Sunday, May 19, 2013

The Pros & Cons of Debt Management Programs

The Pros & Cons of Debt Management Programs

Consumers who feel as though their personal debt is getting out of control might decide to look into a debt-management program as a solution. According to Consumer Reports, while the lure of debt-management programs might be tempting, the reality could wind up being something different. Research debt-management programs to understand the pros and cons of becoming involved in one.

Negotiation Help

    According to the Federal Trade Commission, one of the benefits of a debt-management program is it can help you get control of your debt if you are unable to on your own. Many consumers feel intimidated by the thought of having to talk to their creditors and work out their own debt-management program. When you contract the services of a debt-management counselor, they do the work and negotiation for you and get you on a plan that fits your budget.

Experience

    One advantage to using a debt-counseling service and a debt-management program is the benefit of the counseling service's experience, according to Investopedia.

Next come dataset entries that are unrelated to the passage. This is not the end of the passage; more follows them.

/-- Take a frame for a write of packet `e` (Table 8.7); `mine` frames are already taken for it, `fresh` of them against the page budget. -/
def State.needFrame (s : State) (e : Env) (key : Nat) (writes : List PageGroup) (mine : List Nat) (fresh : Nat) (drafted : Bool) (dropped : Nat) : Nat → Got
  | 0 => .wait
  | n + 1 =>
    match s.pool? key with
    | none => .noSpace s
    | some k =>
      let evictOne : Got :=
        match s.victim? e.p.ctx .pages with
        | none => if s.dr.drafts.any (fun d => d.ctx = e.p.ctx && !d.pages.isEmpty) then .wait else .noSpace s
        | some d =>
          let s1 := s.evict d 2 0 (some e.id)
          if (s.ownOrders e.p).contains d.order then .self s1 [evictWord d, 2, 0, 0]
          else State.needFrame s1 e key writes mine fresh drafted dropped n
      if drafted && s.budgetFull e.p.ctx fresh k then evictOne
      else match s.freeFrame key k mine with
        | some f => .frame s f dropped
        | none =>
          match s.victimGroup key k writes with
          | some gs => State.needFrame (s.dropGroups key gs) e key writes mine fresh drafted (dropped + gs.length) n
          | none => if drafted then evictOne else .noSpace s

/-! ### BIND -/

/-- The pool that a BIND packet describes. -/
def bindPool (p : Packet) : KvPool where
  ctx := p.ctx
  regions := (List.range (p.f 12 29 28 + 1)).map (fun i => p.addr (4 + 2 * i))
  granules := p.f 5 31 16
  fmt := p.f 12 27 24
  heads := p.f 12 23 16
  dim := p.f 12 8 0
  maxSeq := p.f 13 31 16
  layers := p.f 13 8 0
  maxPages := p.f 14 8 0

/-- First range check that a list of checks fails. -/
def paramCheck (l : List (Bool × Nat)) : Option Rej := firstFail (l.map (fun x => (x.1, badParam x.2)))

def specKvScatterBind : OpSpec where
  code := 0x0210
  masks := fun p =>
    let n := p.f 12 29 28
    let reg (i : Nat) : List Nat := if i ≤ n then addrMasks else [0, 0]
    [fm [(31, 30), (23, 20)], full, full] ++ reg 1 ++ reg 2 ++ reg 3 ++ [fm [(29, 16), (8, 0)], fm [(31, 16), (8, 0)], fm [(8, 0)], 0]
  params := fun e s =>
    let p := e.p
    let k := bindPool p
    let bases := k.regions.zipIdx
    let bad (b : Addr × Nat) : Bool × Nat := (b.1 % 0x200000 ≠ 0 || (k.regions.take b.2).contains b.1, 4 + 2 * b.2)
    (paramCheck ((bases.take 1).map bad ++ [(k.granules < 2 || 11904 < k.granules, 5)] ++ (bases.drop 1).map bad)).orElse (fun _ =>
    (paramCheck [
      (!([2, 3, 0xB, 0xC, 7, 8].contains k.fmt) || k.heads = 0 || 64 < k.heads || k.dim < 32 || 256 < k.dim || k.dim % 32 ≠ 0
        || 0x200000 < k.frameBytes, 12),
      (k.maxSeq = 0 || 4096 < k.maxSeq || k.layers = 0 || 256 < k.layers || (k.maxPages ≠ 0 && k.maxPages ≤ 256 && k.frameCount < k.layers), 13),
      (k.maxPages = 0 || 256 < k.maxPages, 14)]).orElse (fun _ =>
    (k.regions.find? (fun b => !(s.hbmOk p.ctx b (k.granules * 0x200000) true && s.hbmOk p.ctx b (k.granules * 0x200000) false))).map badAddr))
  pre := fun e s => if (s.pool? (poolKey s e.p.ctx (e.p.f 3 23 20))).isSome then some (badState 27) else none
  run := fun e s =>
    let k := bindPool e.p
    let key := poolKey s e.p.ctx (e.p.f 3 23 20)
    let s1 := (s.clear k.dirBase (k.dirGranules * 0x200000)).scramble k.dirBase 64
    let s2 := (s1.scramble (k.dirBase + 0x41) 7).scramble (k.dirBase + 0x50) (4096 - 0x50)
    ({ s2 with kv := NMap.put s2.kv key k }).done e 0 [k.frameCount, k.frameBytes, k.dirGranules]

/-- Force the ACTION field of a KV_SCATTER row. -/
def kvAction (p : Packet) (a : Nat) : Packet := p.withField 3 31 30 a

/-- KV_SCATTER with ACTION BIND binds a pool over one to four regions (R213, R214). -/
def execKvScatterBind (src : Src) (p : Packet) (s : State) : Res := .next (specKvScatterBind.exec src (kvAction p 3) s)

/-! ### OPEN and CLOSE -/

/-- First region of a pool that the context cannot use with both rights (R213). -/
def State.poolReach (s : State) (c : Nat) (k : KvPool) : Option Addr :=
  k.regions.zipIdx.findSome? (fun b =>
    if k.lostRegions.contains b.2 then none else
    match s.region? c b.1 (k.granules * 0x200000) with
    | some r => if r.read && r.write then none else some b.1
    | none => some b.1)

/-- Word 3 of KV_SCATTER without SEQ, and with it. -/
def kvWord (seq : Bool) : Nat := fm ([(31, 30), (23, 20)] ++ if seq then [(15, 0)] else [])

/-- Checks that every use of a bound pool makes: SEQ in range, regions within reach. -/
def State.poolParams (s : State) (c pool : Nat) (seq : Option Nat) : Option Rej :=
  match s.pool? (poolKey s c pool) with
  | none => none
  | some k =>
    match seq with
    | some i => if k.maxSeq ≤ i then some (badParam 3) else (s.poolReach c k).map badAddr
    | none => (s.poolReach c k).map badAddr

/-- A twist has frozen something of a sequence (R206). -/
def State.seqFrozen (s : State) (key i : Nat) : Bool :=
  (s.tenantDrafts (key / 16)).any (fun d => d.frozen && (d.pages.any (fun a => a.pool = key % 16 && a.seq = i) || d.appends.any (fun a => a.pool = key % 16 && a.seq = i)))

def specKvScatterOpen : OpSpec where
  code := 0x0210
  masks := fun _ => [kvWord true, fm [(31, 16)], full]
  params := fun e s =>
    (s.poolParams e.p.ctx (e.p.f 3 23 20) (some (e.p.f 3 15 0))).orElse (fun _ =>
      if e.p.f 4 31 16 = 0xFFFF && e.p.word 5 ≠ 0 then some (badParam 5) else none)
  pre := fun e s =>
    match s.pool? (poolKey s e.p.ctx (e.p.f 3 23 20)) with
    | none => some (badState 27)
    | some k =>
      if (NMap.get? k.seqs (e.p.f 3 15 0)).isSome then some (badState 28)
      else if e.p.f 4 31 16 = 0xFFFF then none
      else match NMap.get? k.seqs (e.p.f 4 31 16) with
        | none => some (badState 28)
        | some q => if (List.range k.layers).any (fun l => decide (q.lens.getD l 0 < e.p.word 5)) then some (badState 28) else none
  run := fun e s =>
    let p := e.p
    let key := poolKey s p.ctx (p.f 3 23 20)
    match s.pool? key with
    | none => s.done e
    | some k =>
      if s.seqFrozen key (p.f 4 31 16) then s.setJob e.id (.waits .retry) else
      let share := if p.f 4 31 16 = 0xFFFF then 0 else p.word 5
      let np := ceilDiv share 256
      let parent := NMap.get? k.seqs (p.f 4 31 16)
      let kept : List (Nat × KvEntry) := match parent with
        | none => []
        | some q => q.pages.filterMap (fun x =>
            if x.1 % 256 < np then some (x.1, { x.2 with pinned := false, fill := min 256 (share - 256 * (x.1 % 256)) }) else none)
      let frames := kept.foldl (fun m x => if x.2.valid then NMap.upd m x.2.frame (fun f => { f with ref := f.ref + 1 }) else m) k.frames
      let q : KvSeq := { owner := p.ctx, opener := e.bob, lens := List.replicate k.layers share, pages := kept }
      (s.setPool key { k with seqs := NMap.put k.seqs (p.f 3 15 0) q, frames := frames }).done e 0 [np]

/-- KV_SCATTER with ACTION OPEN opens a sequence, sharing a parent's prefix (R217, R218). -/
def execKvScatterOpen (src : Src) (p : Packet) (s : State) : Res := .next (specKvScatterOpen.exec src (kvAction p 1) s)

/-- Release every page of a sequence (R219): the pool without it, and how many frames returned to the free frames. -/
def KvPool.closeSeq (k : KvPool) (i : Nat) : KvPool × Nat :=
  match NMap.get? k.seqs i with
  | none => (k, 0)
  | some q =>
    let fs := q.pages.foldl (fun m p => if p.2.valid then dropRef m p.2.frame else m) k.frames
    ({ k with seqs := NMap.del k.seqs i, frames := fs }, k.frames.length - fs.length)

/-- An operation in flight reads or writes a sequence, or an open draft holds writes in it (precondition 29). -/
def State.seqBusy (s : State) (key i : Nat) : Bool :=
  s.pkts.any (fun o => match o.job with | .work w => w.seqs.contains (key, i) | _ => false)
  || (s.tenantDrafts (key / 16)).any (fun d => d.pages.any (fun a => a.pool = key % 16 && a.seq = i) || d.appends.any (fun a => a.pool = key % 16 && a.seq = i))

def specKvScatterClose : OpSpec where
  code := 0x0210
  masks := fun _ => [kvWord true]
  params := fun e s => s.poolParams e.p.ctx (e.p.f 3 23 20) (some (e.p.f 3 15 0))
  pre := fun e s =>
    let key := poolKey s e.p.ctx (e.p.f 3 23 20)
    match s.pool? key with
    | none => some (badState 27)
    | some k =>
      if (NMap.get? k.seqs (e.p.f 3 15 0)).isNone then some (badState 28)
      else if s.seqBusy key (e.p.f 3 15 0) then some (badState 29) else none
  run := fun e s =>
    let key := poolKey s e.p.ctx (e.p.f 3 23 20)
    match s.pool? key with
    | none => s.done e
    | some k =>
      let (k1, n) := k.closeSeq (e.p.f 3 15 0)
      (s.setPool key k1).done e 0 [n]

/-- KV_SCATTER with ACTION CLOSE closes a sequence and releases its pages (R219). -/
def execKvScatterClose (src : Src) (p : Packet) (s : State) : Res := .next (specKvScatterClose.exec src (kvAction p 2) s)

/-! ### Length tables and APPEND -/

/-- An entry of a length table (Table 8.5). -/
structure LenEntry where
  seq : Nat
  kvLen : Nat
  qLen : Nat
  qOff : Nat

/-- The entries of a length table as a packet sees them (R220). -/
def State.lenTable (s : State) (p : Packet) (a n : Nat) : List LenEntry :=
  (List.range n).map (fun i =>
    let x := s.seeNat p (a + 16 * i) 16
    { seq := bits x 111 96, kvLen := bits x 95 64, qLen := bits x 47 32, qOff := bits x 31 0 })

/-- Rows of entry `i` leave the packed tensor, or overlap those of another entry (R220). -/
def lenRowsBad (rows : Nat) (es : List LenEntry) (i : Nat) (x : LenEntry) : Bool :=
  decide (rows < x.qOff + x.qLen) || es.zipIdx.any (fun y => y.2 ≠ i && overlap x.qOff x.qLen y.1.qOff y.1.qLen && x.qLen ≠ 0 && y.1.qLen ≠ 0)

/-- Where an APPEND's or ATTENTION's side data may lie: core memory of the listed cores or shared memory of their dies (R220, R228). -/
def nearCores (ks : List Nat) (a n : Nat) : Bool :=
  sameMemory a n &&
  match place a with
  | .coreMem k _ => ks.contains k
  | .dieShared d _ => ks.any (fun k => dieOf k = d)
  | _ => false

/-- Cores of the die that an address belongs to. -/
def dieCores (a : Addr) : List Nat :=
  match place a with
  | .coreMem k _ => (List.range 8).map (· + 8 * dieOf k)
  | .dieShared d _ => (List.range 8).map (· + 8 * d)
  | _ => []

/-- Bytes of an APPEND's source: elements, then the scale array (R118). -/
def appendElems (k : KvPool) (p : Packet) : Nat := p.f 7 31 16 * k.rowElems
def appendScaleBase (k : KvPool) (p : Packet) : Addr := up64 (p.addr 6 + appendElems k p)
def appendSrcBytes (k : KvPool) (p : Packet) : Nat := appendScaleBase k p + p.f 7 31 16 * k.rowScales - p.addr 6

/-- First token and token count of a sequence's dropped run in a layer that starts at `t` (R226). -/
def KvSeq.runAt (q : KvSeq) (l t : Nat) : Option Nat :=
  let isD (p : Nat) : Bool := match q.entry? l p with | some e => e.dropped | none => false
  ((runsOf isD 256).find? (fun r => r.1 * 256 = t)).map (fun r =>
    ((List.range r.2).map (fun j => match q.entry? l (r.1 + j) with | some e => e.fill | none => 0)).sum)

/-- Pages that an append entry writes. -/
def LenEntry.pages (x : LenEntry) : List Nat :=
  if x.qLen = 0 then [] else (List.range ((x.kvLen + x.qLen - 1) / 256 + 1 - x.kvLen / 256)).map (· + x.kvLen / 256)

/-- Precondition 25 of one entry (R221). -/
def appendOk (chain : List Draft) (pool l : Nat) (drafted : Bool) (q : KvSeq) (x : LenEntry) : Bool :=
  if x.kvLen = seenLen chain pool x.seq l q then x.pages.all (fun p => !seenDropped chain pool x.seq l p q)
  else !drafted && (q.runAt l x.kvLen) = some x.qLen

/-- How one page of an append is written. -/
inductive PageWrite where
  /-- In place in a frame. -/
  | inPlace (f : Nat)
  /-- Into a copy of a frame. -/
  | copy (f : Nat)
  /-- Into a frame of its own. -/
  | fresh

/-- How an entry's page is written (R196, R218). -/
def State.pageWrite (s : State) (p : Packet) (chain : List Draft) (pool l : Nat) (k : KvPool) (q : KvSeq) (x : LenEntry) (pg : Nat) : PageWrite :=
  match seenFrame chain pool x.seq l pg q with
  | none => .fresh
  | some f =>
    let ref := (NMap.getD k.frames f ⟨0, 0⟩).ref
    if p.level = 0 then (if 1 < ref then .copy f else .inPlace f)
    else
      let others := (s.tenantDrafts (s.ctxTenant p.ctx)).any (fun d => !(chain.any (fun c => c.order = d.order)) && d.appendedTo pool x.seq l pg)
      if ref ≤ 1 && !others then .inPlace f else .copy f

In researching debt-counseling services, you should look for a professional who has the proper certifications, experience and is certified by the National Association of Financial Planners or other reputable, national organization. This allows you to check on the experience of the financial professional and find one who gives you confidence.

Credit Freeze

    According to online financial resource Bankrate, when you become involved in a debt-management program, your credit accounts are frozen while you pay them off. Creditors will refrain from giving you new credit until after you have paid off your debt-management program and have shown a record of on-time payments for 12 to 24 months after your program ends. This means if you need a car loan, credit card or mortgage, you might run into problems for up to seven years.

Default

    According to Consumer Reports, your debt-management plan might include debt consolidation. While debt consolidation can help lower your obligations and interest debt, it also pulls all of your debt together under one loan. If you default on your consolidation program, you are defaulting on any account in the consolidation. For example, if you take out a second mortgage as part of your debt-management program and you roll your car loan into that as well, if you default on your consolidation program, you are also defaulting on your car and house payments instead of dealing with them individually.